* **DATASET ENTRIES**
/-- Steps 1 and 2 of the kill of a course or a truss (R414). -/
def State.startKill (s : State) (scope : KillScope) (mailbox : Bool) : State :=
  (s.killAll scope s.orderedCause).pushKill scope s.orderedCause mailbox

/-- Steps 1 and 2 of the kill of a device's work (R408). -/
def State.killDevice (s : State) (v : Fin 512) (destroy mailbox : Bool) : State :=
  let s := s.modVdev v fun d => { d with modeBefore := d.mode, mode := 4 }
  let gate := fun (s : State) (die : Nat) => ({ s with gates := tset false s.gates (513 * die + v.val) true } : State)
  ((gate (gate s 0) 1).raiseGen v).startKill (.device v destroy) mailbox

/-- A RESET of the device's work: its control page is reset too (R6, R414). -/
def State.resetWork (s : State) (v : Fin 512) : State :=
  let s' := s.killDevice v false true
  s'.modKill (s'.kills.length - 1) fun k => { k with resets := true }

/-- A switch into the device is under way. -/
def State.switchingTo (s : State) (v : Fin 512) : Bool := s.sets.any fun (x : ClSet) => x.next == some v

/-- A DESTROY of a device that a switch goes into waits for the end of the switch (R416). -/
def State.destroyWork (s : State) (v : Fin 512) : State :=
  if s.switchingTo v then
    { s with kills := s.kills ++ [{ scope := .device v true, stage := .wait, drained := [], began := s.clk, root := s.orderedCause,
                                    firstSlot := none, mailbox := true, resets := false }] }
  else s.killDevice v true true

/-- A kill that waited for a switch begins at its step 1 (R416). -/
def State.beginWaiting (s : State) : State :=
  match s.kills.find? fun k => k.stage == .wait with
  | some k =>
    match k.scope with
    | .device v destroy =>
      if s.switchingTo v then s
      else ({ s with kills := s.kills.filter fun x => x.stage != .wait } : State).killDevice v destroy k.mailbox
    | _ => s
  | none => s

/-! ### Core and memory pipe, with what cores and home slices hold (R281, R409) -/

/-- Every wait in a space, wherever it stands. -/
def State.phasesOf (s : State) (space : Nat) : List Phase :=
  let ofTruss := fun (n : Nat) => match s.truss? n with | some t => t.space == space | none => false
  ((s.accesses.filter fun a => ofTruss a.who.truss).map fun a => a.parts.map (·.phase)).flatten ++
  ((s.proms.filter fun p => s.promSpace p == space).map fun p => [p.phase, p.phase2]).flatten ++
  ((s.trusses.filter fun t => t.space == space).map fun t =>
    t.courses.map (·.fetch) ++ t.entries.map fun e => e.2.wait).flatten ++
  (s.cores.toList.map fun (c : Core) => (c.amsgs.filter fun m => m.vd.val == space).map (·.wait)).flatten ++
  (s.launches.filter fun l => l.vd.val == space).map (·.wait) ++
  ((s.qcbs.filter fun e => e.2.vd.val == space).map fun e => e.2.wait :: e.2.hwait :: e.2.infl.map (·.wait)).flatten ++
  (s.inbound.filter fun i => i.x.dstEp.toNat % 512 == space).map (·.wait)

* **WORK ORDER**
Output the first line of the entries above and every line after it, exactly as written, ending with the line that contains "let ofTruss := fun".

* **YOUR RESPONSE**
/-- Steps 1 and 2 of the kill of a course or a truss (R414). -/
def State.startKill (s : State) (scope : KillScope) (mailbox : Bool) : State :=
  (s.killAll scope s.orderedCause).pushKill scope s.orderedCause mailbox

/-- Steps 1 and 2 of the kill of a device's work (R408). -/
def State.killDevice (s : State) (v : Fin 512) (destroy mailbox : Bool) : State :=
  let s := s.modVdev v fun d => { d with modeBefore := d.mode, mode := 4 }
  let gate := fun (s : State) (die : Nat) => ({ s with gates := tset false s.gates (513 * die + v.val) true } : State)
  ((gate (gate s 0) 1).raiseGen v).startKill (.device v destroy) mailbox

/-- A RESET of the device's work: its control page is reset too (R6, R414). -/
def State.resetWork (s : State) (v : Fin 512) : State :=
  let s' := s.killDevice v false true
  s'.modKill (s'.kills.length - 1) fun k => { k with resets := true }

/-- A switch into the device is under way. -/
def State.switchingTo (s : State) (v : Fin 512) : Bool := s.sets.any fun (x : ClSet) => x.next == some v

/-- A DESTROY of a device that a switch goes into waits for the end of the switch (R416). -/
def State.destroyWork (s : State) (v : Fin 512) : State :=
  if s.switchingTo v then
    { s with kills := s.kills ++ [{ scope := .device v true, stage := .wait, drained := [], began := s.clk, root := s.orderedCause,
                                    firstSlot := none, mailbox := true, resets := false }] }
  else s.killDevice v true true

/-- A kill that waited for a switch begins at its step 1 (R416). -/
def State.beginWaiting (s : State) : State :=
  match s.kills.find? fun k => k.stage == .wait with
  | some k =>
    match k.scope with
    | .device v destroy =>
      if s.switchingTo v then s
      else ({ s with kills := s.kills.filter fun x => x.stage != .wait } : State).killDevice v destroy k.mailbox
    | _ => s
  | none => s

/-! ### Core and memory pipe, with what cores and home slices hold (R281, R409) -/

/-- Every wait in a space, wherever it stands. -/
def State.phasesOf (s : State) (space : Nat) : List Phase :=
  let ofTruss := fun (n : Nat) => match s.truss? n with | some t => t.space == space | none => false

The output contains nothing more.